# I made a space-themed spotify playlist (for my fursona)!



## Kosmo Kittypup (Feb 8, 2020)

i made *a playlist* for my good space boy, kosmo, a bit ago. and i'm still trying to add to it, but it's already nearing three hours long!





it mostly contains a lotta funky space disco, lotta 70's stuff, some 80's, a lotta corny tunes and a lotta stuff that's just nice to listen to. it's not that all of the songs pertain to him specifically (there's a song about a space trucker who's in love with a robot created for... erm, a specific purpose. that's definitely not what his job or role is) but it's stuff he would personally love and it gives the feeling of the setting he would be in. that sort of retrofuturism that's fun to dream about is the kind of reality he would live in. i hope someone out there likes it!


----------



## Raever (Feb 21, 2020)

I loved this!

Then again I'm a sucker for weird and wonderful things. I think disco fits into that group nicely.


----------



## Kosmo Kittypup (Feb 21, 2020)

Raever said:


> I loved this!
> 
> Then again I'm a sucker for weird and wonderful things. I think disco fits into that group nicely.

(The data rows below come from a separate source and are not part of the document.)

-- ==== Sys2Proof/Machine/Coolant.lean ====
section
/-!
DEFINITION. Machine/Coolant.lean: what the power manager measures (R418, R421 to R425): the diode pairs, the coolant inputs with
their substitutes, the dies' replies, and the package budget that follows (R410).
-/

namespace Sys2Proof.Machine

/-- The power manager changed. -/
def State.modPower (s : State) (g : Power → Power) : State := { s with power := g s.power }

/-- Temperature and coolant changed. -/
def State.modThermal (s : State) (g : Thermal → Thermal) : State := { s with thermal := g s.thermal }

/-! ## The dies (R415 to R417) -/

/-- Does die `d` answer budget messages: a compute die that is on, or an island (6, 7) that runs? -/
def State.answers (s : State) (d : Nat) : Bool :=
  if d < 6 then s.fabric.dieOn.getD d false else (s.island (d - 6)).alive

/-- The last reply of a die. -/
def State.replyOf (s : State) (d : Nat) : DieReply := s.power.replies.getD d DieReply.zero

/-- The peak of a compute die at a beat step (Table 13.3), in 0.1 W; 6 W on an island (R416). -/
def peakOf (d step : Nat) : Nat :=
  if 6 ≤ d then 60 else if step = 4 then 420 else if step = 3 then 250 else if step = 2 then 130 else 60

/-- The demand of a die: of its reply, or its peak after three missing or bad ones (R417). -/
def State.dieDemand (s : State) (d : Nat) : Nat :=
  if !s.answers d then 0 else if 3 ≤ (s.replyOf d).missed then peakOf d s.fabric.step else (s.replyOf d).demand

/-- The same at the next lower step. -/
def State.dieLower (s : State) (d : Nat) : Nat :=
  if !s.answers d then 0
  else if 3 ≤ (s.replyOf d).missed then peakOf d (max 1 (s.fabric.step - 1)) else (s.replyOf d).demandLower

/-- A sum over the eight dies that answer. -/
def sumDies (g : Nat → Nat) : Nat := ((List.range 8).map g).foldl (· + ·) 0

/-- Demand (R411), in 0.1 W. -/
def State.demand (s : State) : Nat := sumDies s.dieDemand

/-- Demand at the next lower step. -/
def State.demandLower (s : State) : Nat := sumDies s.dieLower

/-- The measured power of the package: the sum of the replies. -/
def State.measured (s : State) : Nat := sumDies fun d => if s.answers d then (s.replyOf d).measured else 0

/-! ## Diode pairs (R421, R422) -/

/-- The pair `p` as it is kept. -/
def Thermal.pair (t : Thermal) (p : Nat) : DiodePair := t.pairs.getD p ⟨none, none, none, false⟩

/-- A pair changed. -/
def State.modPairOf (s : State) (p : Nat) (g : DiodePair → DiodePair) : State :=
  s.modThermal fun t => { t with pairs := setAt t.pairs p (g (t.pair p)) }

/-- The value of a pair in 1/16 °C (R421, R422): the higher reading; the other channel's plus 5 °C when one is excluded; the
forecast's own estimate plus 10 °C when both are. -/
def Thermal.value (t : Thermal) (p : Nat) : Int :=
  let a := t.readings.getD (2 * p) 0
  let b := t.readings.getD (2 * p + 1) 0
  let x := t.excluded.contains (2 * p)
  let y := t.excluded.contains (2 * p + 1)
  if x && y then Config.hotSpotEstimate p t.readings + 160
  else if x then b + 80 else if y then a + 80 else max a b

/-- What the forecast takes for a pair: with its guard band (R421, R422), and 5 °C more on a die whose replies are lost
(R417). -/
def State.pairHot (s : State) (p : Nat) : Int :=
  let x := s.thermal.pair p
  s.thermal.value p + (if x.suspect.isSome || x.held then 80 else 0) +
    (if p < 48 ∧ 3 ≤ (s.replyOf (p / 8)).missed then 80 else 0)

/-! ## Coolant (R423, R424) -/

/-- A SENT input. -/
def Thermal.input (t : Thermal) (n : Nat) : Sent := t.sent.getD n ⟨none, 0, false⟩

/-- OFFSET + raw × GAIN of an input, `scale` times as large and rounded to the nearest integer; none when a setting is not
finite. -/
def State.sentScaled (s : State) (n scale : Nat) (raw : Nat) : Option Int :=
  let g := f32 (s.fld .PWR_SENT_CFG_GAIN n)
  let o := f32 (s.fld .PWR_SENT_CFG_OFFSET n)
  match ((g.mul (.ofInt raw 0)).add o).mul (.ofInt scale 0) with
  | .fin neg m e => some (roundInt neg m e)
  | _ => none

/-- An input's value, scaled: that of its last valid frame. -/
def State.sentNow (s : State) (n scale : Nat) : Option Int := ((s.thermal.input n).raw).bind (s.sentScaled n scale)

/-- The outlet temperature in 1/16 °C, if its input is not lost. -/
def State.outletOf (s : State) : Option Int := if (s.thermal.input 1).lost then none else s.sentNow 1 16

/-- The inlet temperature in use in 1/16 °C (R424): the outlet less 3.3 K, or 65 °C, while its input is lost. 3.3 K is 52.8
sixteenths: rounded to 53. -/
def State.inletNow (s : State) : Int :=
  if (s.thermal.input 0).lost then
    match s.outletOf with
    | some t => t - 53
    | none => 1040
  else (s.sentNow 0 16).getD 1040

/-- The flow in use in 0.001 L/min (R424): while its input is lost, the measured power over 57.07 W·min/(L·K) and the
temperature difference, or 0.3 L/min. -/
def State.flowNow (s : State) : Int :=
  if (s.thermal.input 2).lost then
    match s.outletOf with
    | some t =>
      if (s.thermal.input 0).lost ∨ t - s.inletNow < 8 then 300
      else divEven ((s.measured * 160000 : Nat) : Int) (5707 * (t - s.inletNow)).toNat
    | none => 300
  else (s.sentNow 2 1000).getD 300

/-! ## Rails (R408, R496) -/

/-- The rail of a board regulator that the configuration record names (Table 14.7): 0 VIN_CORE to 4 VIN_WHB. -/
def State.regulatorRail (s : State) (e : Nat) : Option Nat :=
  let w := s.confField (48 + 4 * e) 4 0
  if bit w 31 then some (bits w 10 8) else none

/-- The regulators of a rail. -/
def State.railRegulators (s : State) (n : Nat) : List Nat := (List.range 8).filter fun e => s.regulatorRail e == some n

/-- Are the readings of a rail current (R496)? -/
def State.railValid (s : State) (n : Nat) : Bool :=
  let l := s.railRegulators n
  !l.isEmpty && l.all fun e => match s.power.answeredAt.getD e none with
    | some t => decide (s.now < t + 5000000)
    | none => false

/-- The last readings of a rail's regulators. -/
def State.railReadings (s : State) (n : Nat) : List PmbusReading :=
  s.power.readings.filter fun r => (s.railRegulators n).contains r.entry.val

/-! ## The package budget (R410, R418) -/

/-- A value `ahead` ms from now by the linear trend of the last second, from its oldest sample to now (R420, log 112). -/
def extend (t0 t : Nat) (v0 v : Int) (ahead : Nat) : Int :=
  if t ≤ t0 then v
  else v + divEven ((v - v0) * (ahead * 1000000 : Nat)) (t - t0)

/-- Flow and inlet `ahead` ms from now. -/
def State.trendAhead (s : State) (ahead : Nat) : Nat × Int :=
  match s.thermal.trend.find? fun x => decide (s.now ≤ x.1 + 1000000000) with
  | some (t, f, i) => ((extend t s.now f s.flowNow ahead).toNat, extend t s.now i s.inletNow ahead)
  | none => (s.flowNow.toNat, s.inletNow)

/-- Table 13.6 at an inlet of 65 °C and of 45 °C: flow in 0.001 L/min, budget in 0.1 W. -/
def steady65 : List (Nat × Nat) :=
  [(300, 1300), (400, 1600), (600, 2100), (800, 2500), (1000, 2800), (1200, 3050), (1600, 3500), (2000, 3800)]
def steady45 : List (Nat × Nat) :=
  [(300, 1700), (400, 2050), (600, 2650), (800, 3100), (1000, 3450), (1200, 3700), (1600, 3800), (2000, 3800)]

/-- A table read at `x`, with linear interpolation between its rows; none below its first row. -/
def interpolate (x : Nat) : List (Nat × Nat) → Option Nat
  | [] => none
  | [(a, v)] => if a ≤ x then some v else none
  | (a, v) :: (b, u) :: l =>
    if x < a then none
    else if x < b then some (divEven (v * (b - x) + u * (x - a) : Nat) (b - a)).toNat
    else interpolate x ((b, u) :: l)

/-- Is every hot spot at a TARGET of 105 °C with the demand split as in Table 1.4, flow and inlet as they were a second ago (Table
13.6)? -/
def State.settled (s : State) : Bool :=
  let d := (List.range 8).map s.dieDemand
  s.fld .PWR_THERM_CFG_TARGET == 105 && ((List.range 60).all fun p => s.pairHot p == 1680) &&
    (s.thermal.trend.all fun x => (x.2.1 : Int) == s.flowNow && x.2.2 == s.inletNow) &&
    ((List.range 6).all fun k => d.getD k 0 == 7 * d.getD 6 0) && d.getD 6 0 == d.getD 7 0

/-- The forecast budget that Table 13.6 states, where it does. -/
def State.steadyBudget (s : State) (flow : Nat) (inlet : Int) : Option Nat :=
  if !s.settled then none
  else if inlet = 1040 then interpolate flow steady65 else if inlet = 720 then interpolate flow steady45 else none

/-- The greatest number up to `n` that passes; 0 if none does. -/
def greatest (ok : Nat → Bool) : Nat → Nat
  | 0 => 0
  | n + 1 => if ok (n + 1) then n + 1 else greatest ok n

/-- The forecast budget in 0.1 W at a flow and an inlet (R418): the largest package power, up to the 380 W that the package sustains (R29),
at which no hot spot is predicted above TARGET; in the steady state what Table 13.6 states. -/
def State.forecastAt (s : State) (flow : Nat) (inlet : Int) : Nat :=
  let x : Config.ForecastInput :=
    { hot := (List.range 60).map s.pairHot ++ s.memSys.hbmStacks.map (·.temp), inlet := inlet,
      outlet := (s.outletOf).getD 0, flow := flow,
      power := (List.range 8).map fun d => ((s.replyOf d).measured, s.dieDemand d, s.dieLower d) }
  match s.steadyBudget flow inlet with
  | some b => b
  | none => greatest (fun p => (List.range 60).all fun k =>
      decide (Config.hotSpotAhead s.boot.header x k p ≤ (s.fld .PWR_THERM_CFG_TARGET * 16 : Nat))) 3800

/-- The forecast budget with what holds `ahead` ms from now (R411, R420), in 0.1 W. -/
def State.forecast (s : State) (ahead : Nat) : Nat := s.forecastAt (s.trendAhead ahead).1 (s.trendAhead ahead).2

/-- The mode cap in 0.1 W. -/
def State.modeCap (s : State) : Nat :=
  match s.mode with
  | .drive => 3800
  | .nightMarket => 3000
  | _ => 0

/-- The limits of the budget with their reasons, lower reasons first: without what a stop or a trip adds. -/
def State.budgetLimits (s : State) (ahead : Nat) : List (Nat × Nat) :=
  let rail := match s.power.rail with
    | some r => [(r, 2)]
    | none => []
  [(s.modeCap, 0), (s.fld .PWR_PKG_LIMIT_LIMIT * 10, 1)] ++ rail ++ [(s.forecast ahead, 3)]

/-- The lowest limit; the first one wins a tie. -/
def lowestLimit : List (Nat × Nat) → Nat × Nat
  | [] => (0, 0)
  | x :: l => l.foldl (fun a b => if b.1 < a.1 then b else a) x

/-- A limit of B that R410 names by its reason without a value: a free value while it stands (log 40). -/
def State.openLimit (s : State) (stands : Bool) (reason : Nat) : List (Nat × Nat) × State :=
  if stands then ([((s.free 16).1, reason)], (s.free 16).2) else ([], s)

/-- B and its reason with what holds `ahead` ms from now (R410). -/
def State.budgetAt (s : State) (ahead : Nat) : (Nat × Nat) × State :=
  let l := s.budgetLimits ahead
  let (stop, s) := s.openLimit (s.thermal.stop && !s.thermal.returned) 4
  let (trip, s) := s.openLimit s.thermal.trip 5
  (lowestLimit (l ++ stop ++ trip), s)

/-- What B would be without a stop or a trip (R419, R427). -/
def State.freeBudget (s : State) : Nat := (lowestLimit (s.budgetLimits 0)).1

/-- The demand with every beat-step shed undone: the Drive demand at 400 MHz (R419, R427). -/
def State.driveDemand (s : State) : Nat :=
  s.demand + (s.power.sheds.map fun x => match x with
    | .step _ saved => saved
    | _ => 0).foldl (· + ·) 0

/-- Does B cover the Drive demand at 400 MHz? -/
def State.covers400 (s : State) : Bool := decide (s.driveDemand ≤ s.freeBudget)

end Sys2Proof.Machine
end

thank you! in the process of making this playlist i found the band "ganymed", which is definitely very weird and wonderful. not even just the fact all the dudes in the group dress as aliens, but the songs in their first album are all super outlandish and strange in a fun way. the dee d jackson album "cosmic curves" is a hoot as well, being some sort of funky space story that goes all in on cheesiness. glad to have found em and put em in my playlist!


----------



## Shane the chocco doggo (Jun 16, 2020)

If you like old songs i recommend David Bowie's Starman . And lost frequencies are you with me song .that last one's modern but its still good


----------